Par Whispertone, 26 mai 2017

Synopsis;
You know the nagging thoughts that start with "did I leave the coffee on?" and turn in to "what if I give birth to Satan's baby?" This hand-drawn animation explores anxiety, obsession, and one woman's slippery hold on reality.

Whispertone’s review:

Eileen O'Meara unquestionably captures the feelings of anxiety, distraction, and worry with her illustrations in her new hand drawn short "Panic Attack!" With seamless fluid transitions from start to finish the flow of this two and a half minute animation is all done in one continually transforming drawing.

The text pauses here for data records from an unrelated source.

-- ==== Sys2Proof/Machine/Link.lean ====
section
/-!
DEFINITION. The leaf's end of the observation link (chapters 02, 03): reading and stamping a word, what the leaf does with each
kind, drop counts, a core whose clock is stopped; the accounts that reach the hub's context table.
-/
namespace Sys2Proof.Machine

/-! ## Stamping (R49, R50) -/

/-- The stamp of a word read `cyc` observation cycles after the leaf's last beat: the crossing latency is taken off. -/
def linkStamp (s : State) (cl cyc : Nat) : GT :=
  let inc := ((tget cl s.leaves).map (·.interp.inc)).getD 0
  gtWrap (leafGt s cl cyc + 2 ^ 64 - inc * s.time.xlat.toNat / 65536)

/-- The stamp of a word captured in core cycle `cc`, and the words read from the link in that observation cycle. The leaf reads
two in a cycle, so a third is read in the next; a BEGIN captured in the core cycle of its engine's END takes the END's
stamp (R160; log entry 83). -/
def wordStamp (s : State) (cl cyc : Nat) (co : Core) (w : UpWord) : GT × Nat :=
  let k := if linkStamp s cl cyc = co.readAt then co.reads else 0
  let sameCycle := match w.kind with
    | .begin e _ _ => decide (co.lastFin = some e ∧ co.map.lastCC = w.cc)
    | _ => false
  (if sameCycle then co.lastStamp else gtMax co.lastStamp (linkStamp s cl (cyc + k / 2)), k + 1)

/-- The running map takes a reading (R97). -/
def mapTake (cc : BitVec 32) (g : GT) (m : LinkMap) : LinkMap :=
  if m.n = 0 then { n := 1, oldCC := cc, oldStamp := g, midCC := cc, midStamp := g, lastCC := cc, lastStamp := g }
  else if cc = m.lastCC then m
  else if 4096 ≤ (cc - m.midCC).toNat then
    { n := m.n + 1, oldCC := m.midCC, oldStamp := m.midStamp, midCC := cc, midStamp := g, lastCC := cc, lastStamp := g }
  else { m with n := m.n + 1, lastCC := cc, lastStamp := g }

/-! ## Engine states and stalls (R285, R358) -/

/-- The leaf reads an engine's new state: an edge whose stall has changed is withdrawn, a logged stall that ends is noted. -/
def readState (c e : Nat) (st : BitVec 2) (stall : BitVec 4) (chan : BitVec 18) (g : GT) (s : State) : State :=
  match (coreOf s c).map fun co => engOf co e with
  | none => s
  | some en =>
    let sameReason := decide (en.lRep = st ∧ en.lStall = stall)
    let same := sameReason && decide (en.lChan = chan)
    let s := if same then s else withdrawEdge c e s
    let s := if en.stallLogged && !sameReason then
        modEng c e (fun x => { x with stallLogged := false }) (crockPut c e 4 en.lCur (st.toNat * 2 ^ 34) g s)
      else s
    modEng c e (fun x => { x with
      lRep := st, lStall := stall, lChan := chan
      lSince := if same then x.lSince else g, lReason := if sameReason then x.lReason else g }) s

/-- CROCK_STALL_ENTRY: a stall of one reason has lasted 256 GT; the entry is stamped at its start. -/
def execCrockStallEntry (core : CoreIx) (eng : EngIx) (cyc : Nat) (s : State) : Host.Outcome State Fault Refusal :=
  let c := core.toNat
  let e := eng.toNat
  .next (match (coreOf s c).map fun co => engOf co e with
    | none => s
    | some en =>
      if decide (en.lRep = 2) && !en.stallLogged && leafValid s (clusterOf c) &&
          decide (en.lReason + 256 ≤ leafGt s (clusterOf c) cyc) then
        modEng c e (fun x => { x with stallLogged := true })
          (crockPut c e 3 en.lCur (en.lStall.toNat * 2 ^ 32 + en.lChan.toNat) en.lReason s)
      else s)

/-! ## What each word does at the leaf -/

/-- Discontinuity marks of a wake (Table 02.4). -/
def markDisc (co : Core) : Core :=
  { co with disc := true, engs := co.engs.map fun en => { en with disc := true } }

/-- The leaf's view of the engines of a core woken without its state. -/
def forgetEngines (co : Core) : Core :=
  { co with engs := co.engs.map fun en => { en with lCur := none, lRep := 0, lStall := 0, lChan := 0, stallLogged := false } }

/-- The events a link has removed from what comparator word `w` of kind `k` watches: of a PROG comparator the program words of
its engines, of a DATA comparator the data accesses (R187). -/
def missedBy (w : Word) (k c : Nat) (progs : List Nat) (datas : Nat) : Nat :=
  if !watchCore w c then 0
  else if k = 1 then ((progs.zipIdx.filter fun p => watchEng w p.2).map Prod.fst).sum
  else if k = 2 then datas else 0

/-- Counts of a drop word: LOST records, errors without a record, slot operations that no guard could match, the comparators'
MISSED counts, skim drops (R167, R187, R189, R212, R346). -/
def readDrops (c cmds : Nat) (progs : List Nat) (datas empties overs : Nat) (errs : List Nat) (elems : Nat) (first g : GT)
    (s : State) : State :=
  let cl := clusterOf c
  let s := linkLost c first g cmds progs.sum datas s
  let s := (errs.zipIdx).foldl (fun s p =>
    if p.1 = 0 then s else countPolicies c g false p.2 p.1 (leafDropped cl (c % 16) p.2 p.1 g s)) s
  let s := modTrig cl (fun t => { t with
    readEmpty := satInc t.readEmpty empties, overFull := satInc t.overFull overs
    missed := t.missed.zipIdx.map fun p =>
      satInc p.1 (missedBy (cmpWord t.block p.2 0) (cmpKind t.block p.2) c progs datas) }) s
  if elems = 0 then s else skimDrop cl elems g s

/-- The `n` port violations of one word (R96, Table 11.1): the record of one has N at 1 (Table 11.3), and the others are counted
with it. -/
def readViolation (c row : Nat) (e : Option EngIx) (t : Option Tags) (n : Nat) (g : GT) (s : State) : State :=
  let cl := clusterOf c
  let cls := if row = 11 then 3 else 2
  let unit := match e with | some k => engAddr c k.toNat | none => coreAddr c
  let gen := match e with | some k => engGen s c k.toNat | none => coreGen s c
  let r := errRec g 1 cls 1 t unit gen row 0 0
  let s := leafReport cl r 1 (some (c % 16)) s
  countPolicies c g true cls n (if n ≤ 1 then s else leafReport cl r (n - 1) (some (c % 16)) s)

/-- A core's error record. -/
def readError (c : Nat) (e : EngIx) (t : Option Tags) (cls : BitVec 2) (n : BitVec 4) (code : BitVec 16) (addr : BitVec 32)
    (g : GT) (s : State) : State :=
  let s := crockPut c e.toNat 5 t (cls.toNat * 2 ^ 34 + n.toNat * 2 ^ 30 + code.toNat) g s
  countPolicies c g false cls.toNat n.toNat
    (leafReport (clusterOf c) (errRec g 0 cls.toNat n.toNat t (engAddr c e.toNat) (engGen s c e.toNat) code.toNat addr.toNat
      (coreDetail t)) n.toNat (some (c % 16)) s)

def sendAccount (ctx : BitVec 16) (cycles : Nat) (ended : Option (BitVec 2)) (s : State) : State :=
  { s with accounts := s.accounts ++ [{ ctx := ctx, cycles := cycles, ended := ended }] }

/-- What the leaf does at once with a word stamped `g`; `first` is the stamp of the word before it. -/
def readKind (c : Nat) (k : UpKind) (first g : GT) (s : State) : State :=
  match k with
  | .keepAlive => s
  | .begin e t held =>
    let d := t.layer.toNat * 2 ^ 20 + t.op.toNat * 16 + b2n held * 8
    lateBegin c e.toNat held g (modEng c e.toNat (fun x => { x with lCur := some t }) (crockPut c e.toNat 1 (some t) d g s))
  | .fin e t st im busy stall n =>
    let code := if im then 3 else st.toNat
    let s := crockPut c e.toNat 2 (some t) (code * 2 ^ 34 + sat32 (busy.toNat + stall.toNat)) g s
    let s := sendAccount t.ctx n (some (if im then 1 else st)) (modEng c e.toNat (fun x => { x with lCur := none }) s)
    stepReadEnd c e.toNat t (endedLate c e.toNat t s)
  | .account _ ctx n => sendAccount ctx n none s
  | .state e st stall chan => readState c e.toNat st stall chan g s
  | .error e t cls n code addr => readError c e t cls n code addr g s
  | .slotMark e t ov slot _ _ => crockPut c e.toNat 7 t (b2n ov * 2 ^ 35 + slot.toNat) g s
  | .elem e key bits scale =>
    queueElem (clusterOf c) { core := c, eng := e, key := key, bits := bits, scale := scale, stamp := g } s
  | .stopped soft late tok dat old epoch stretch hard at_ => readStopped c soft late tok dat old epoch stretch hard (at_.getD g) s
  | .reply w code _ => replyRead c w code s
  | .scanData ws => scanRead c ws s
  | .fired u held _ => lateSteering c u.toNat held g s
  | .engStopped e => readEngStopped c e.toNat s
  | .stepDone none _ => stepReadFired c s
  | .epochBoundary ep _ _ _ => epochEnd c ep s
  | .stateChange e cause old new _ => stateCrock c (e.map (·.toNat)) cause.toNat old.toNat new.toNat g s
  | .stretchChange => modCore c (fun co => { co with stretchAt := g }) s
  | .gateNotice infl => modCore c (fun co => { co with gateNotice := some infl }) s
  | .quiet _ _ _ _ _ => crockCore c 8 0 g (modCore c (fun co => { co with gateNotice := none, quietStamp := some g }) s)
  | .wake ret _ _ _ =>
    let s := crockCore c 9 (b2n ret) g (modCore c (fun co => { markDisc co with gateNotice := none, quietStamp := none }) s)
    restartBlock c (if ret then s else modCore c forgetEngines s)
  | .violation row e t n => readViolation c row e t n g s
  | .drops cmds progs datas _ empties overs errs elems => readDrops c cmds progs datas empties overs errs elems first g s
  | _ => s

/-- The word as the leaf merges it: a WAKE takes the stamp of the QUIET before it, a late engine's stop the CAUSE of a late
one (R252). -/
def mergedKind (s : State) (c : Nat) (co : Core) : UpKind → UpKind
  | .wake ret n cc _ => .wake ret n cc co.quietStamp
  | .stateChange (some e) 0 old new t =>
    let late := ((cutOf s c).map fun x => decide ((c, e.toNat) ∈ x.lates)).getD false
    .stateChange (some e) (if late then 8 else 0) old new t
  | k => k

/-- OBS_LINK_WORD_READ: the oldest word of a core's upward queue. -/
def execObsLinkWordRead (core : CoreIx) (cyc : Nat) (s : State) : Host.Outcome State Fault Refusal :=
  let c := core.toNat
  let cl := clusterOf c
  .next (match coreOf s c with
    | none => s
    | some co => match upTake co with
      | none => s
      | some (w, rest) =>
        if leafValid s cl && serving s then
          let r := wordStamp s cl cyc co w
          let g := r.1
          let k := mergedKind s c co w.kind
          let s := modCore c (fun _ => { rest with
            lastStamp := g, clockStopped := false, reads := r.2, readAt := linkStamp s cl cyc
            lastFin := match w.kind with | .fin e _ _ _ _ _ _ => some e | _ => none
            map := mapTake w.cc g (if co.clockStopped then {} else rest.map) }) s
          let s := if co.clockStopped then restartBlock c s else s
          leafMerge cl (addEvent cl g (.word c k) (readKind c k co.lastStamp g s))
        else s)

/-- The link has been silent for 32 observation cycles, `cyc` cycles after the leaf's last beat (R74). -/
def linkSilent (s : State) (cl cyc : Nat) (co : Core) : Bool :=
  let inc := ((tget cl s.leaves).map (·.interp.inc)).getD 0
  co.upQ.isEmpty && decide (0 < inc) && !gtBelow (linkStamp s cl cyc) (gtWrap (co.lastStamp + 32 * inc / 65536))

/-- The engines of which the leaf holds a BEGIN and no END. -/
def leafInflight (co : Core) : BitVec 8 :=
  (List.range 8).foldl (fun b e => setBit b e (engPresent co e && (engOf co e).lCur.isSome)) 0

/-- INFLIGHT of a QUIET that the leaf synthesises: that of the about-to-gate notice, or, of a core whose partition has been
gated with none, what the leaf itself holds (R75, R563; log entry 88). -/
def synthInflight (s : State) (c : Nat) (co : Core) : Option (BitVec 8) :=
  if co.gateNotice.isSome then co.gateNotice else if railOff s c then some (leafInflight co) else none

/-- CLOCK_STOP_DETECT: 32 observation cycles without a beat and no QUIET. After an about-to-gate notice, or with the
partition's rail off, the leaf synthesises QUIET with the stamp of the last word (R75, R178, R563); else it takes the core's
clock as stopped. -/
def execClockStopDetect (core : CoreIx) (cyc : Nat) (s : State) : Host.Outcome State Fault Refusal :=
  let c := core.toNat
  let cl := clusterOf c
  .next (match coreOf s c with
    | none => s
    | some co =>
      if !linkSilent s cl cyc co || co.clockStopped || co.quietStamp.isSome || !serving s then s
      else match synthInflight s c co with
        | none =>
          leafMerge cl (withdrawCore c (skimGap c false (modCore c (fun x => { x with clockStopped := true }) s)))
        | some infl =>
          let g := co.lastStamp
          let k := UpKind.quiet infl 0 0 true []
          let s := enterQuiet c (modCore c (fun x => { x with quietDone := true, pailLoss := 0xF }) s)
          leafMerge cl (addEvent cl g (.word c k) (readKind c k g g s)))

/-! ## The beat of global time (R46, R49) -/

/-- What the beat brings on: leaves whose interpolator is valid again stamp what has waited, and cuts whose T has come. -/
def beatBrings (s : State) : State := noteCloses (cutsDue ((s.leaves.map Prod.fst).foldl (fun s cl => ownDue cl s) s))

/-- TIME_BEAT (R46). The operands count each instance's own clock cycles since the last beat. -/
def execTimeBeat (obs : List Nat) (hub : Nat) (tp : List Nat) (s : State) : Host.Outcome State Fault Refusal :=
  .next (if aoPowered s then
    let t := timeToBeat s.time
    let s1 := beatAll (gtWrap ((t.acc.toNat >>> 32) + t.delay.toNat)) obs hub tp { s with time := t }
    beatBrings { s1 with time := slewBeat s1.time }
  else s)

/-! ## Accounts at the hub (R28, R133, R376, R377) -/

/-- Count an end in a context table entry. -/
def countEnd (st : BitVec 2) (x : Ctx) : Ctx :=
  let x := { x with ended := true }
  match st.toNat with
  | 0 => { x with done := x.done + 1 }
  | 1 => { x with error := satInc x.error }
  | 2 => { x with aborted := satInc x.aborted }
  | _ => x

/-- ACCOUNT_WORD: the oldest account on its way reaches the hub. -/
def execAccountWord (s : State) : Host.Outcome State Fault Refusal :=
  .next (match s.accounts with
    | [] => s
    | a :: l =>
      if serving s = false then s else
      let s := { s with accounts := l }
      let i := a.ctx.toNat
      if ctxDefined s i then
        let s := { s with ctxs := tmod i (fun x =>
          let x := { x with busy := x.busy + wn a.cycles, accrued := true }
          match a.ended with | none => x | some st => countEnd st x) s.ctxs }
        if a.ended.isSome then contextEnded i s else s
      else if a.ended.isSome then { s with ao := { s.ao with unattrib := s.ao.unattrib + 1 } }
      else s)

end Sys2Proof.Machine
end

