-- ==== Sys2Proof/Machine/Registers.lean ====
section
/-!
DEFINITION. The register window (chapter 20): what each register reads as, the writes of registers without a row of their own,
and the interrupt registers (Tables 20.8 to 20.14, 10.9, 16.3).
-/
namespace Sys2Proof.Machine

/-! ## Reads -/

/-- Table 20.9. -/
def readIdentity (s : State) (off : Nat) : Word :=
  match off with
  | 0x00 => pk [(48, 16, 0x7400), (32, 16, (chipOf s).toNat), (8, 8, 4), (0, 8, 1)]
  | 0x08 => summaryWord2 s
  | 0x10 => summaryWord3 s
  | 0x18 => (summaryWord1 s 0 >>> 47 <<< 47) ||| (chipOf s).setWidth 64
  | 0x20 => s.fw.base.setWidth 64 <<< 12
  | 0x30 => pk [(48, 16, s.fw.major.toNat), (32, 16, s.fw.minor.toNat), (4, 1, b2n (basic s)), (0, 4, fwCode s.fw.state)]
  | _ => 0

/-- Table 20.10; `off` from 0x0_1000. -/
def readTime (s : State) (off : Nat) : Word :=
  let t := s.time
  match off with
  | 0x00 => wn (hubGt s)
  | 0x08 => pk [(24, 8, (t.diam.map (·.toNat)).getD 0), (16, 8, t.depth.toNat), (5, 1, b2n t.refLost), (4, 1, b2n t.rateErr),
      (0, 4, timeStateCode t.state)]
  | 0x10 => t.rate.setWidth 64
  | 0x18 => pk [(16, 4, t.xlat.toNat), (0, 16, t.delay.toNat)]
  | _ => if 0x20 ≤ off ∧ off < 0x50 then (t.asym.getD ((off - 0x20) / 8) 0).setWidth 64 else 0

/-- Table 20.11; `off` from 0x0_2000. -/
def readSummary (s : State) (off : Nat) : Word :=
  let a := s.ao
  match off with
  | 0x00 => a.unattrib
  | 0x08 => a.lostCycles
  | 0x10 => a.lostCmds
  | 0x18 => a.errs.getD 0 0
  | 0x20 => a.errs.getD 1 0
  | 0x28 => a.errs.getD 2 0
  | 0x30 => a.errs.getD 3 0
  | 0x38 => a.genDrop
  | 0x40 => a.hmLate
  | _ => 0

/-- Table 20.12; `off` from 0x0_3000. -/
def readPower (s : State) (off : Nat) : Word :=
  let p := s.pw
  let last := p.last.getD []
  match off with
  | 0x00 => pk [(17, 1, b2n p.warn), (16, 1, b2n s.time.refLost), (8, 8, p.gated.toNat), (0, 3, b2n (decide (s.power = .partialOn)))]
  | 0x08 => if p.last.isSome then
      pk [(32, 32, (recordSeq last).toNat), (24, 8, recordCause last), (16, 8, recordReason last), (1, 1, b2n p.nvFailed), (0, 1, 1)]
    else 0
  | 0x10 => p.page.setWidth 64
  | _ => if 0x200 ≤ off ∧ off < 0x400 then last.getD (64 * p.page.toNat + (off - 0x200) / 8) 0 else 0

/-- Table 20.13; `off` from 0x0_4000. -/
def readEvents (s : State) (off : Nat) : Word :=
  let e := s.events
  match off with
  | 0x00 => pk [(8, 1, b2n e.ringFault), (0, 4, e.line.toNat)]
  | 0x08 => e.en.setWidth 64
  | 0x10 => e.line.setWidth 64
  | 0x18 => e.base.setWidth 64 <<< 12
  | 0x20 => pk [(32, 32, e.number.toNat), (16, 11, eventsWaiting s), (5, 1, b2n e.enabled), (0, 5, e.log2.toNat)]
  | _ => 0

/-- Table 10.9; `off` from 0x2_0000. The effects of reading CK_STATUS, CK_RUN and CK_RESULT are rows of their own. -/
def readCheck (s : State) (off : Nat) : Word :=
  let k := s.check
  match off with
  | 0x100 => pk [(1, 1, b2n k.crc64), (0, 1, b2n k.host)]
  | 0x108 => ckStatus k
  | 0x110 => ckRunRead (drainAll k)
  | 0x118 => ckFinal k.crc64 (drainAll k).run
  | _ => 0

/-- An INCL grant as Table 20.14 shows it. -/
def inclWord (s : State) : Option InclGrant → Word
  | none => 0
  | some g => pk [(26, 1, b2n (decide (s.protect.debug ≠ .invasive))), (25, 1, b2n (decide (hubGt s < g.notAfter.toNat))),
      (24, 1, b2n g.all), (16, 8, g.domain.toNat), (8, 4, g.scope.toNat)]

def bindWord (s : State) (w : Nat) : Word :=
  pk ((List.range 4).map fun k =>
    (16 * k, 16, match s.protect.bindings.getD (4 * w + k) none with
      | none => 0
      | some p => (principalCode p).toNat * 256 + (principalDomain p).toNat))

def domainWord (s : State) (w : Nat) : Word :=
  pk ((List.range 64).map fun b => (b, 1, b2n (domainExists s (BitVec.ofNat 8 (64 * w + b)))))

/-- Table 20.14; `off` from 0x3_0000. -/
def readAuth (s : State) (off : Nat) : Word :=
  let f := s.fuses
  let p := s.protect
  match off with
  | 0x00 => pk [(56, 1, b2n (locked s)), (48, 8, p.fails.toNat), (32, 16, (svnFloor f).toNat), (27, 5, f.svn.length),
      (24, 3, f.opKeys.length), (23, 1, b2n f.opRevoked), (22, 1, b2n f.redactDestroyed), (21, 1, b2n f.redactKey.isSome),
      (20, 1, b2n f.fwKey.isSome), (19, 1, b2n f.vendorKey.isSome), (18, 1, b2n f.platformKey.isSome),
      (4, 2, levelRank p.debug), (0, 2, lifecycleCode f.lifecycle)]
  | 0x48 => inclWord s p.inclOp
  | 0x50 => (p.inclOp.map (·.notAfter)).getD 0
  | 0x58 => inclWord s p.inclPl
  | 0x60 => (p.inclPl.map (·.notAfter)).getD 0
  | 0x68 => match p.proposal with
    | none => 0
    | some q => pk [(48, 16, q.id.toNat), (40, 8, q.kind.toNat), (32, 8, q.proposer.toNat), (8, 3, q.denials), (0, 1, 1)]
  | 0x70 => match p.proposal with
    | none => 0
    | some q => wn q.expires
  | 0x78 => wn (liveNonces s).length
  | _ => if 0x08 ≤ off ∧ off < 0x28 then domainWord s ((off - 8) / 8)
    else if 0x28 ≤ off ∧ off < 0x48 then bindWord s ((off - 0x28) / 8) else 0

/-- The register at a byte offset of the window (Table 20.8). -/
def readRegister (s : State) (off : Nat) : Word :=
  if off < 0x1000 then readIdentity s off
  else if off < 0x2000 then readTime s (off - 0x1000)
  else if off < 0x3000 then readSummary s (off - 0x2000)
  else if off < 0x4000 then readPower s (off - 0x3000)
  else if off < 0x5000 then readEvents s (off - 0x4000)
  else if 0x10000 ≤ off ∧ off < 0x20000 then memWord (off - 0x10000) s.mb.mem
  else if 0x20000 ≤ off ∧ off < 0x30000 then readCheck s (off - 0x20000)
  else if 0x30000 ≤ off ∧ off < 0x31000 then readAuth s (off - 0x30000)
  else 0

/-! ## Writes -/

/-- A write of `IRQ_STATUS`: LINE and RING_FAULT are W1C (R503, R607). -/
def clearIrq (w : Word) (s : State) : State :=
  { s with events := { s.events with
    line := s.events.line &&& ~~~ fieldB 4 w 0, ringFault := s.events.ringFault && !bit w 8 } }

/-- A write of `IRQ_TEST`: LINE is W1S (R607). -/
def setIrq (w : Word) (s : State) : State := { s with events := { s.events with line := s.events.line ||| fieldB 4 w 0 } }

/-- IRQ_STATUS_CLEAR. -/
def execIrqStatusClear (wdata : Word) (wstrb : BitVec 8) (s : State) : Host.Outcome State Fault Refusal :=
  .next (hrWrite wstrb (clearIrq wdata) s)

/-- IRQ_TEST. -/
def execIrqTest (wdata : Word) (wstrb : BitVec 8) (s : State) : Host.Outcome State Fault Refusal :=
  .next (hrWrite wstrb (setIrq wdata) s)

/-- A write of the register at a byte offset outside the mailboxes; read-only fields and unlisted offsets ignore it (R10). -/
def writeRegister (off : Nat) (w : Word) (s : State) : State :=
  match off with
  | 0x00020 => { s with fw := { s.fw with base := fieldB 52 w 12 } }
  | 0x00028 => writeGo w s
  | 0x01008 => clearRateErr w s
  | 0x01010 => writeRate w s
  | 0x01018 => { s with time := { s.time with xlat := fieldB 4 w 16, delay := fieldB 16 w 0 } }
  | 0x03010 => { s with pw := { s.pw with page := fieldB 4 w 0 } }
  | 0x04000 => clearIrq w s
  | 0x04008 => { s with events := { s.events with en := fieldB 4 w 0 } }
  | 0x04010 => setIrq w s
  | 0x20100 => writeCkCtrl w s
  | 0x20108 => clearOverrun w s
  | 0x20110 => hostFeed (.run w) s
  | 0x20120 => feedBytes 1 w s
  | 0x20128 => feedBytes 2 w s
  | 0x20130 => feedBytes 4 w s
  | _ => if 0x1020 ≤ off ∧ off < 0x1050 then
      { s with time := { s.time with asym := s.time.asym.set ((off - 0x1020) / 8) (fieldB 32 w 0) } }
    else s

/-- The bits a mailbox word holds: of the seal word, of HEAD and of the reserved words those that are not reserved (R9,
Table 16.3). -/
def mailboxBits (a : Nat) : Word :=
  let o := a % 4096
  if o = 0 then 0xFFFFFFFFFFFF000F else if o = 8 then 0xFFFF0000FFFF0001 else if 16 ≤ o ∧ o < 64 then 0 else 0xFFFFFFFFFFFFFFFF

/-- A write of a mailbox word: the enabled bytes, a SEAL word only whole (R585). -/
def writeMailbox (a : Nat) (w : Word) (strb : BitVec 8) (s : State) : State :=
  if a % 4096 = 0 ∧ strb ≠ 0xFF then s
  else { s with mb := { s.mb with
    mem := memWriteWords a [mergeBytes (memWord a s.mb.mem) w strb &&& mailboxBits a] s.mb.mem } }

/-- REGISTER_WRITE: `addr` is `hr_addr`, bits [19:3] of the byte offset. -/
def execRegisterWrite (addr : BitVec 17) (wdata : Word) (wstrb : BitVec 8) (s : State) :
    Host.Outcome State Fault Refusal :=
  let off := 8 * addr.toNat
  .next (if 0x10000 ≤ off ∧ off < 0x20000 then
      (if serving s then writeMailbox (off - 0x10000) wdata wstrb (hrDone 0 s) else s)
    else hrWrite wstrb (writeRegister off wdata) s)

end Sys2Proof.Machine
end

From the perspective of a woman waiting at a stop light as she begins to experience a panic attack the viewer travels with her through the erratic eruption of her ever persisting thoughts. They pester and engulf her focus, leaping from one tangent to the next, from one memory to the next, from one possibility to the next and the next and the next. The anxiety of forgetting one small task at home that may be irrelevant for some, and how it unintentionally can snowball into an avalanche of inescapable scenarios.

The amazing capabilities of the human mind can be so outstanding and remarkable yet at the same time they can wickedly scrape at the brim of one's inner fear and become overwhelming, imprisoning and completely intolerable to withstand. O'Meara shows us how these voices that echo in our heads can go from simply annoying to sadistically criticising. She creates the clearest visuals of the cloudiest constructs of anxiety. Dismantling one drawing as it builds into the foundation of another and then topples and dissolves, just as the protagonist loses attention.

O'Meara has established this miniature work of moving (living) art that will resonate existentially with those who suffer and cope, as well as thrive through the daily perils of anxiety."